[英]Python Pandas Dataframe - Iterating rows and adding dictionary issue
import pandas as pd
d = {'col1': [1, 2], 'col2': [3, 4]}
df = pd.DataFrame(data=d)
def calculation(text):
return text*2
for idx, row in df.iterrows():
df.at[idx, 'col3'] = dict(cats=calculation(row['col1']))
df
So as you can see from the code above I have tried a few different things. 因此,从上面的代码中您可以看到,我已经尝试了一些不同的方法。
Basically I am trying to get the dictionary in to col3. 基本上,我正在尝试将字典导入col3。

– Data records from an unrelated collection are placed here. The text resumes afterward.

/-! ### The handlers -/

theorem seekTurn_spec {s : State} (hr : RingOk s) (a : Unit) :
    ∃ r, seekTurn a s = some r ∧
      TurnLeaves (fun _ t => Reaches s t ∧ t.state = s.state ∧ supply t + 1 ≤ supply s)
        (fun p t => Reaches s t ∧
          (p = .blocked ∧ t.state = s.state ∨
           p = .progress ∧ t.state = .syncPulseTrain ∧ 0 < rbCount t ∧ classify t.profile (rbPeek 0 t) = .sync)) r := by
  have h1 := (Reaches.refl hr).boundary
  have st (u : State) : (boundary u).state = u.state := by
    obtain ⟨_, _, _, _, _, _, _, _, _, e⟩ := (EdgesFell.boundary u).frame
    rw [e]
  unfold seekTurn
  simp only []
  split
  · exact ⟨_, rfl, h1, .inl ⟨rfl, st s⟩⟩
  · next hc =>
    have h2 := h1.boundary
    split
    · next hs =>
      refine ⟨_, rfl, h2.then (.setState _ _), .inr ⟨rfl, rfl, ?_, hs⟩⟩
      have := count_boundary h1.ringOk
      exact Nat.lt_of_lt_of_le (Nat.pos_of_ne_zero hc) this
    · have h3 := h2.boundary
      have k1 : 1 ≤ rbCount (boundary (boundary (boundary s))) := by
        have := count_boundary h1.ringOk
        have := count_boundary h2.ringOk
        omega
      refine ⟨_, rfl, h3.then (.rbAdv h3.ringOk k1), ?_, ?_⟩
      · rw [rbAdv_state, st, st, st]
      · rw [supply_rbAdv h3.ringOk k1]
        exact h3.supply_le hr

theorem hSyncSeek_spec {s : State} (hr : RingOk s) :
    ∃ p t, hSyncSeek s = some (p, t) ∧ Reaches s t ∧
      (p = .blocked ∧ t.state = s.state ∨
       p = .progress ∧ t.state = .syncPulseTrain ∧ 0 < rbCount t ∧ classify t.profile (rbPeek 0 t) = .sync) := by
  obtain ⟨p, t, ht⟩ := iterate_ends (body := seekTurn) (fun _ t => RingOk t) (fun _ t => supply t) (fun a t ht => by
    obtain ⟨r, h1, h2⟩ := seekTurn_spec ht a
    refine ⟨r, h1, ?_⟩
    cases r with
    | again a u => exact ⟨h2.1.ringOk, h2.2.2⟩
    | done b u => trivial) (fuel := ringFuel s) (a := ()) hr (Nat.lt_succ_self _)
  refine ⟨p, t, ht, ?_⟩
  refine iterate_leaves (fun _ t => Reaches s t ∧ t.state = s.state) (fun p t => Reaches s t ∧
      (p = .blocked ∧ t.state = s.state ∨
       p = .progress ∧ t.state = .syncPulseTrain ∧ 0 < rbCount t ∧ classify t.profile (rbPeek 0 t) = .sync))
    (fun a t r hP hb => ?_) ⟨Reaches.refl hr, rfl⟩ ht
  obtain ⟨r', h1, h2⟩ := seekTurn_spec hP.1.ringOk a
  rw [hb] at h1
  cases h1
  cases r with
  | again a u => exact ⟨hP.1.then h2.1.evolves, h2.2.1.trans hP.2⟩
  | done b u => exact ⟨hP.1.then h2.1.evolves, h2.2.imp (fun h => ⟨h.1, h.2.trans hP.2⟩) id⟩

theorem state_boundary (s : State) : (boundary s).state = s.state := by
  obtain ⟨_, _, _, _, _, _, _, _, _, e⟩ := (EdgesFell.boundary s).frame
  rw [e]

/-- The handler of SyncPulseTrain: blocked, or the detector ran; a success retired at least one sample, and so did a failure
that found a Sync sample at the head. -/
theorem hSyncPulseTrain_spec {s : State} (hr : RingOk s) :
    ∃ p t, hSyncPulseTrain s = some (p, t) ∧ Reaches s t ∧
      (p = .blocked ∧ t.state = s.state ∨
       p = .progress ∧ (t.state = .accumulateWait ∧ supply t + 1 ≤ supply s ∨ t.state = .syncSeek ∧ supply t ≤ supply s) ∧
         (0 < rbCount s → classify s.profile (rbPeek 0 s) = .sync → supply t + 1 ≤ supply s)) := by
  have h1 := (Reaches.refl hr).boundary
  unfold hSyncPulseTrain
  simp only []
  split
  · exact ⟨_, _, rfl, h1, .inl ⟨rfl, state_boundary s⟩⟩
  · obtain ⟨n, t, ht, h2, hs, hhead⟩ := tryConsumeSyncTrain_spec h1.ringOk
    have h3 := h1.then h2.evolves
    have h4 := h1.supply_le hr
    have h5 : 0 < rbCount s → classify s.profile (rbPeek 0 s) = .sync → 1 ≤ n := fun g1 g2 => by
      refine hhead (Nat.lt_of_lt_of_le g1 (count_boundary hr)) ?_
      rwa [peek_boundary hr g1, h1.evolves.profile]
    rw [ht]
    simp only []
    split
    · next hok =>
      have hn : 1 ≤ n := by
        have := of_decide_eq_true hok
        omega
      refine ⟨_, _, rfl, h3.then (.withDecoder .accumulateWait 0 false t.syncMin t.syncMax (fun _ => by simp) (by simp)),
        .inr ⟨rfl, ?_⟩⟩
      have e : supply { t with bitIndex := 0, oversize := false, state := .accumulateWait } = supply t := rfl
      exact ⟨.inl ⟨rfl, by omega⟩, fun _ _ => by omega⟩
    · refine ⟨_, _, rfl, h3.then (.setState _ _), .inr ⟨rfl, ?_⟩⟩
      have e : supply { t with state := .syncSeek } = supply t := rfl
      refine ⟨.inr ⟨rfl, by omega⟩, fun g1 g2 => ?_⟩
      have := h5 g1 g2
      omega

theorem hAccumulateWait_spec {s : State} (hr : RingOk s) :
    ∃ p t, hAccumulateWait s = some (p, t) ∧ Reaches s t ∧
      (p = .blocked ∧ t.state = s.state ∨ p = .progress ∧ t.state = .accumulateData) := by
  have h1 := (Reaches.refl hr).boundary
  unfold hAccumulateWait
  simp only []
  split
  · exact ⟨_, _, rfl, h1, .inl ⟨rfl, state_boundary s⟩⟩
  · exact ⟨_, _, rfl, h1.then (.setState _ _), .inr ⟨rfl, rfl⟩⟩

theorem state_tryDecodeBit (s : State) : (tryDecodeBit s).2.state = s.state := by
  unfold tryDecodeBit
  simp only []
  split <;> simp [state_boundary]

/-- A pair decoded when the size test holds finds the message full (44_state_machine R194). -/
theorem Evolves.markOversize {s : State} (hw : wouldExceed s = true) :
    Evolves s { s with oversize := true, state := .postData } :=
  .withDecoder .postData s.bitIndex true s.syncMin s.syncMax (fun h => h.bitIndexOk) fun h _ => by
    have h1 := h.bitIndexOk
    have h2 : s.profile.maxMsgBytes.toNat ≤ s.bitIndex.toNat / 8 := of_decide_eq_true hw
    omega

theorem dataTurn_spec {s : State} (hr : RingOk s) (a : Unit) :
    ∃ r, dataTurn a s = some r ∧
      TurnLeaves (fun _ t => Reaches s t ∧ t.state = s.state ∧ supply t + 1 ≤ supply s)
        (fun p t => Reaches s t ∧ (p = .blocked ∧ t.state = s.state ∨ p = .progress ∧ t.state = .postData)) r := by
  have h1 := (Reaches.refl hr).boundary
  unfold dataTurn
  simp only []
  split
  · exact ⟨_, rfl, h1, .inl ⟨rfl, state_boundary s⟩⟩
  · next hc =>
    obtain ⟨h2, h3⟩ := tryDecodeBit_reaches h1.ringOk (Nat.le_of_not_lt hc)
    have h4 := h1.then h2.evolves
    split
    · next hb =>
      split
      · next hw => exact ⟨_, rfl, h4.then (.markOversize hw), .inr ⟨rfl, rfl⟩⟩
      · next hw =>
        have hst := Evolves.storeBit (by simpa using hw) (decodedBit (tryDecodeBit (boundary s)).1)
        refine ⟨_, rfl, h4.then hst, ?_, ?_⟩
        · simp [storeBit, state_tryDecodeBit, state_boundary]
        · have := (hst.ring h4.ringOk).2
          have := h3 hb
          have := h1.supply_le hr
          omega
    · exact ⟨_, rfl, h4.then (.setState _ _), .inr ⟨rfl, rfl⟩⟩

theorem hAccumulateData_spec {s : State} (hr : RingOk s) :
    ∃ p t, hAccumulateData s = some (p, t) ∧ Reaches s t ∧
      (p = .blocked ∧ t.state = s.state ∨ p = .progress ∧ t.state = .postData) := by
  obtain ⟨p, t, ht⟩ := iterate_ends (body := dataTurn) (fun _ t => RingOk t) (fun _ t => supply t) (fun a t ht => by
    obtain ⟨r, h1, h2⟩ := dataTurn_spec ht a
    refine ⟨r, h1, ?_⟩
    cases r with
    | again a u => exact ⟨h2.1.ringOk, h2.2.2⟩
    | done b u => trivial) (fuel := ringFuel s) (a := ()) hr (Nat.lt_succ_self _)
  refine ⟨p, t, ht, ?_⟩
  refine iterate_leaves (fun _ t => Reaches s t ∧ t.state = s.state) (fun p t => Reaches s t ∧
      (p = .blocked ∧ t.state = s.state ∨ p = .progress ∧ t.state = .postData))
    (fun a t r hP hb => ?_) ⟨Reaches.refl hr, rfl⟩ ht
  obtain ⟨r', h1, h2⟩ := dataTurn_spec hP.1.ringOk a
  rw [hb] at h1
  cases h1
  cases r with
  | again a u => exact ⟨hP.1.then h2.1.evolves, h2.2.1.trans hP.2⟩
  | done b u => exact ⟨hP.1.then h2.1.evolves, h2.2.imp (fun h => ⟨h.1, h.2.trans hP.2⟩) id⟩

/-! ### The driver and SERVICE -/

/-- How many more handlers can make progress, at most: five for each sample left, and the way from `state` to the next
handler that retires one (44_state_machine R198, 70_reset_and_hazards R296). -/
def rank (s : State) : Nat :=
  5 * supply s +
    match s.state with
    | .syncSeek => 1
    | .syncPulseTrain => if 0 < rbCount s ∧ classify s.profile (rbPeek 0 s) = .sync then 0 else 2
    | .accumulateWait => 4
    | .accumulateData => 3
    | .postData => 2

theorem rank_lt_serviceFuel (s : State) : rank s < serviceFuel s := by
  unfold rank serviceFuel
  split
  · omega
  · split <;> omega
  · omega
  · omega
  · omega

/-- The transitions of an enabled handler that makes progress (44_state_machine R195). -/
def Advances : ProtocolState → ProtocolState → Prop
  | .syncSeek, t => t = .syncPulseTrain
  | .syncPulseTrain, t => t = .accumulateWait ∨ t = .syncSeek
  | .accumulateWait, t => t = .accumulateData
  | .accumulateData, t => t = .postData
  | .postData, t => t = .syncSeek

/-- What `fsm_step` does (44_state_machine R190): it always returns; disabled it only forces SyncSeek; enabled it either
blocks with `state` unchanged, never in PostData, or takes one of the transitions of R195 and lowers the rank. -/
theorem fsmStep_spec {s : State} (hr : RingOk s) :
    ∃ p t, fsmStep s = some (p, t) ∧ Reaches s t ∧
      (s.enable = false ∧ p = .blocked ∧ t = { s with state := .syncSeek } ∨
       s.enable = true ∧ p = .blocked ∧ t.state = s.state ∧ s.state ≠ .postData ∨
       s.enable = true ∧ p = .progress ∧ Advances s.state t.state ∧ rank t < rank s) := by
  unfold fsmStep
  split
  · next he => exact ⟨_, _, rfl, (Reaches.refl hr).then (.setState _ _), .inl ⟨he, rfl, rfl⟩⟩
  · next he =>
    have he : s.enable = true := by simpa using he
    split
    · next hs =>
      obtain ⟨p, t, h1, h2, h3⟩ := hSyncSeek_spec hr
      refine ⟨p, t, h1, h2, .inr (h3.imp (fun h => ⟨he, h.1, h.2, by simp [hs]⟩) fun h => ⟨he, h.1, ?_, ?_⟩)⟩
      · rw [hs]
        exact h.2.1
      · have := h2.supply_le hr
        simp only [rank, h.2.1, hs, h.2.2.1, h.2.2.2, and_self, ↓reduceIte]
        omega
    · next hs =>
      obtain ⟨p, t, h1, h2, h3⟩ := hSyncPulseTrain_spec hr
      refine ⟨p, t, h1, h2, .inr (h3.imp (fun h => ⟨he, h.1, h.2, by simp [hs]⟩) fun h => ⟨he, h.1, ?_, ?_⟩)⟩
      · rw [hs]
        exact h.2.1.imp (·.1) (·.1)
      · obtain ⟨_, hA, hB⟩ := h
        have e : rank s = 5 * supply s + if 0 < rbCount s ∧ classify s.profile (rbPeek 0 s) = .sync then 0 else 2 := by
          simp only [rank, hs]
        rw [e]
        rcases hA with ⟨k1, k2⟩ | ⟨k1, k2⟩ <;> simp only [rank, k1] <;> split
        · omega
        · omega
        · next hh =>
          have := hB hh.1 hh.2
          omega
        · omega
    · next hs =>
      obtain ⟨p, t, h1, h2, h3⟩ := hAccumulateWait_spec hr
      refine ⟨p, t, h1, h2, .inr (h3.imp (fun h => ⟨he, h.1, h.2, by simp [hs]⟩) fun h => ⟨he, h.1, ?_, ?_⟩)⟩
      · rw [hs]
        exact h.2
      · have := h2.supply_le hr
        simp only [rank, h.2, hs]
        omega
    · next hs =>
      obtain ⟨p, t, h1, h2, h3⟩ := hAccumulateData_spec hr
      refine ⟨p, t, h1, h2, .inr (h3.imp (fun h => ⟨he, h.1, h.2, by simp [hs]⟩) fun h => ⟨he, h.1, ?_, ?_⟩)⟩
      · rw [hs]
        exact h.2
      · have := h2.supply_le hr
        simp only [rank, h.2, hs]
        omega
    · next hs =>
      have h2 := (Reaches.refl hr).then (Evolves.hPostData he)
      refine ⟨_, _, rfl, h2, .inr (.inr ⟨he, rfl, ?_, ?_⟩)⟩
      · rw [hs]
        rfl
      · have := h2.supply_le hr
        have e : (hPostData s).state = .syncSeek := rfl
        simp only [rank, e, hs]
        omega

However, when you run for the first time on new dataframe - you get a 但是,当您首次在新数据框上运行时,会得到一个
col1 col2 col3
0 1 3 cats
1 2 4 {'cats': 4}
If you run the for loop again on the same dataframe you get what I am looking for which is 如果您在同一数据帧上再次运行for循环,您将得到我正在寻找的内容
col1 col2 col3
0 1 3 {'cats': 2}
1 2 4 {'cats': 4}
How do I go straight to having the dictionary in there to start without having to run the loop again? 如何直接在其中启动字典而不必再次运行循环?
I have tried other ways like df.loc and others, still no joy. 我尝试了其他方法,例如df.loc和其他方法,仍然没有乐趣。
Try to stay away from df.iterrows()
. 尝试远离df.iterrows()
。
You can use df.apply
instead: 您可以改用df.apply
:
import pandas as pd
d = {'col1': [1, 2], 'col2': [3, 4]}
df = pd.DataFrame(data=d)
def calculation(text):
return text*2
def calc_dict(row):
return dict(cats=calculation(row['col1']))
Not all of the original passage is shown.